In a study by Ferraz et al (159), it was concluded that supplementation of PUFAs to animals under restrained stress was able to counteract the anxiolytic effects by suppressing the HPA axis and reducing the plasma corticosterone levels. It was also shown that there is an increase in serotonin and dopamine levels particularly in the hippocampus, both of which constitute actions that further promote an increase in the brain-derived neurotrophic factor and synaptophysin expression, as well as hippocampal neurogenesis. Similar results were obtained in humans, as shown by Kiecolt-Glaser et al (181), where supplementation of EPA and DHA in medical students for 12 weeks appeared to successfully reduce the release of IL-6 and anxiety symptoms compared to controls.

Finally, noteworthy findings have also been obtained in individuals with morning headaches, a common symptom in bruxists. Morning headaches usually exhibit the characteristics of migraine (182). Numerous hypotheses have been made regarding the mechanism of their genesis, with oxidative stress and activation of the trigeminovascular pathway being the two most prevalent (183). In this context, the role of CGRP has been highlighted both as a mediator and a potential therapeutic target (184). First of all, the release of CGRP has also been shown to be regulated by oxylipin receptors in the trigeminal nerve endings and central pain processing pathways (185,186).

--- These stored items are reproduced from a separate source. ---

/-- The final copy of R37, at the end of SHUTDOWN. -/
def State.writeFinal (s : State) (aon : Nat) : State :=
  let s := s.foldSlew
  { s with time := { s.time with
      aon := max aon s.time.aon,
      final := ⟨s.it, s.time.boot, max aon s.time.aon, s.time.offset, s.time.wallSet, !(s.rowRetired 0xFFC80000)⟩ } }

/-- The copy of the epoch whose row at byte offset `a` is retired is lost (R508). -/
def State.epochLost (s : State) (a : Nat) : State :=
  { s with time := { s.time with
      copyA := { s.time.copyA with valid := s.time.copyA.valid && a != 0xFFC00000 },
      copyB := { s.time.copyB with valid := s.time.copyB.valid && a != 0xFFC40000 },
      final := { s.time.final with valid := s.time.final.valid && a != 0xFFC80000 } } }

/-! ### The resume at a cold start (R35, R38, R39) -/

/-- Whether the newest valid alternating copy is the second one. -/
def TimeBase.newestB (t : TimeBase) : Bool :=
  t.copyB.valid && (!t.copyA.valid || decide (t.copyA.boot < t.copyB.boot) ||
    (t.copyA.boot == t.copyB.boot && decide (t.copyA.it ≤ t.copyB.it)))

/-- The newest valid alternating copy. -/
def TimeBase.newest (t : TimeBase) : Option EpochCopy :=
  if t.newestB then some t.copyB else if t.copyA.valid then some t.copyA else none

/-- The epoch region as a cold start finds it: the copies that fail their CRC-32 count as absent. -/
def TimeBase.found (t : TimeBase) (bad : Vector Bool 5) : TimeBase :=
  let ok := fun (i : Nat) => !(vget bad i false)
  { t with
    copyA := { t.copyA with valid := t.copyA.valid && ok 0 }, copyB := { t.copyB with valid := t.copyB.valid && ok 1 },
    final := { t.final with valid := t.final.valid && ok 2 },
    discA := if ok 3 then t.discA else none, discB := if ok 4 then t.discB else none }

/-- The next boot number (R35, R36). -/
def bootAfter (b : Nat) : Nat := if b ≥ 0xFFFFFFFF then 0xFFFFFFFF else b + 1

/-- What a cold start resumes: Izcel time, boot number, wall state, and the reason and stored IT of a discontinuity. -/
structure Resume where
  it      : IT
  boot    : Nat
  sat     : Bool
  offset  : Int
  wallSet : Bool
  disc    : Option (Nat × Nat)
  deriving DecidableEq, Repr

/-- The resume of R38. `log` lists the (boot number, IT) of the valid ones among the 64 records written last (R39). -/
def TimeBase.resume (t : TimeBase) (aon : Nat) (log : List (Nat × Nat)) : Resume :=
  match t.newest with
  | none =>
    if log.isEmpty then ⟨61000000000, 1, false, 0, false, some (2, 0)⟩
    else
      let b := log.foldl (fun m p => max m p.1) 0
      let x := log.foldl (fun m p => if p.1 = b then max m p.2 else m) 0
      ⟨x + 61000000000, bootAfter b, decide (b ≥ 0xFFFFFFFF), 0, false, some (2, 0)⟩
  | some c =>
    let f := t.final
    let boot := bootAfter c.boot
    let sat := decide (c.boot ≥ 0xFFFFFFFF)
    if !t.marker then ⟨c.it + 1000000000, boot, sat, 0, false, some (1, c.it)⟩
    else if f.valid && f.boot == c.boot && decide (c.it ≤ f.it) then
      ⟨f.it + (aon - f.aon) * 30517578125 / 1000000, boot, sat, if f.wallSet then f.offset else 0, f.wallSet, none⟩
    else ⟨c.it + 1000000000, boot, sat, 0, false, some (0, c.it)⟩

/-- The lifetime discontinuity count (R39): the copy that is valid, 0 where none is. -/
def TimeBase.discontinuities (t : TimeBase) : Nat :=
  match t.discA, t.discB with
  | some n, _ => n
  | none, some n => n
  | none, none => 0

/-- What the time base resumes from (R38): its copies but the bad ones, the AON counter and the log. -/
def State.resumed (s : State) (aon : Nat) (log : List (Nat × Nat)) (bad : Vector Bool 5) : Resume := (s.time.found bad).resume aon log

/-- The time base after the resume. Izcel time takes the resumed value and never falls
(R34; Assumption 13). The new boot number goes at once, before any record, into the alternating copy that is not the
newest (R35; Assumption 79). A whole multiple of 60 s at which the time resumes has its TIME-MARK already: the next one is due 60 s
later (R37; Assumption 123). -/
def State.resumeTime (s : State) (r : Resume) (bad : Vector Bool 5) : State :=
  let t := s.time.found bad
  let it := max s.it r.it
  let d' := sat32 (t.discontinuities + 1)
  let t : TimeBase := { t with
    boot := r.boot, marker := true, offset := r.offset, slewRest := 0, nextB := !t.newestB && t.copyA.valid,
    slewAt := it, wallSet := r.wallSet, selected := none, steps := 0, ppsLast := 0, ppsSeen := false, ppsPend := none,
    ppsBad := 0, named := none, deviation := 0, refPair := none, hostOk := false, lastGnss := none, lastPps := none,
    lastGptp := none, rc := false, strobeOk := Vector.replicate 4 true, edges := [], utc := none,
    frame := it / 1000000 * 1000000,
    mark := it / 60000000000 * 60000000000,
    discA := if r.disc.isSome then some d' else t.discA,
    discB := if r.disc.isSome then some d' else t.discB }
  ({ s with it := it, time := t } : State).writeCopy

/-- The records of a resume (R35, R38). -/
def State.resumeNote (s : State) (r : Resume) : State :=
  let s := match r.disc with
    | none => s
    | some (reason, stored) => s.record 0x1002 0 (le 8 stored ++ le 1 reason)
  s.recordIf r.sat 0x1003 0 []

end Sys2Proof.Machine
end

Furthermore, a recent study by Marchetti et al (184) showed that supplementation of PUFAs at a ratio of 1.5 omega-6/1 omega-3 induced a marked reduction in migraine symptoms, frequency and pain intensity; the explanation given by the authors was that EPA, DHA and their SPM activate innate and adaptive immune systems, remove ROS, and inhibit COX-2 and NF-κB intracellular signaling pathways. Table I summarizes the main characteristics of the nutrients discussed in this section and evidence that highlights their potential implication in the etiopathogenesis of bruxism.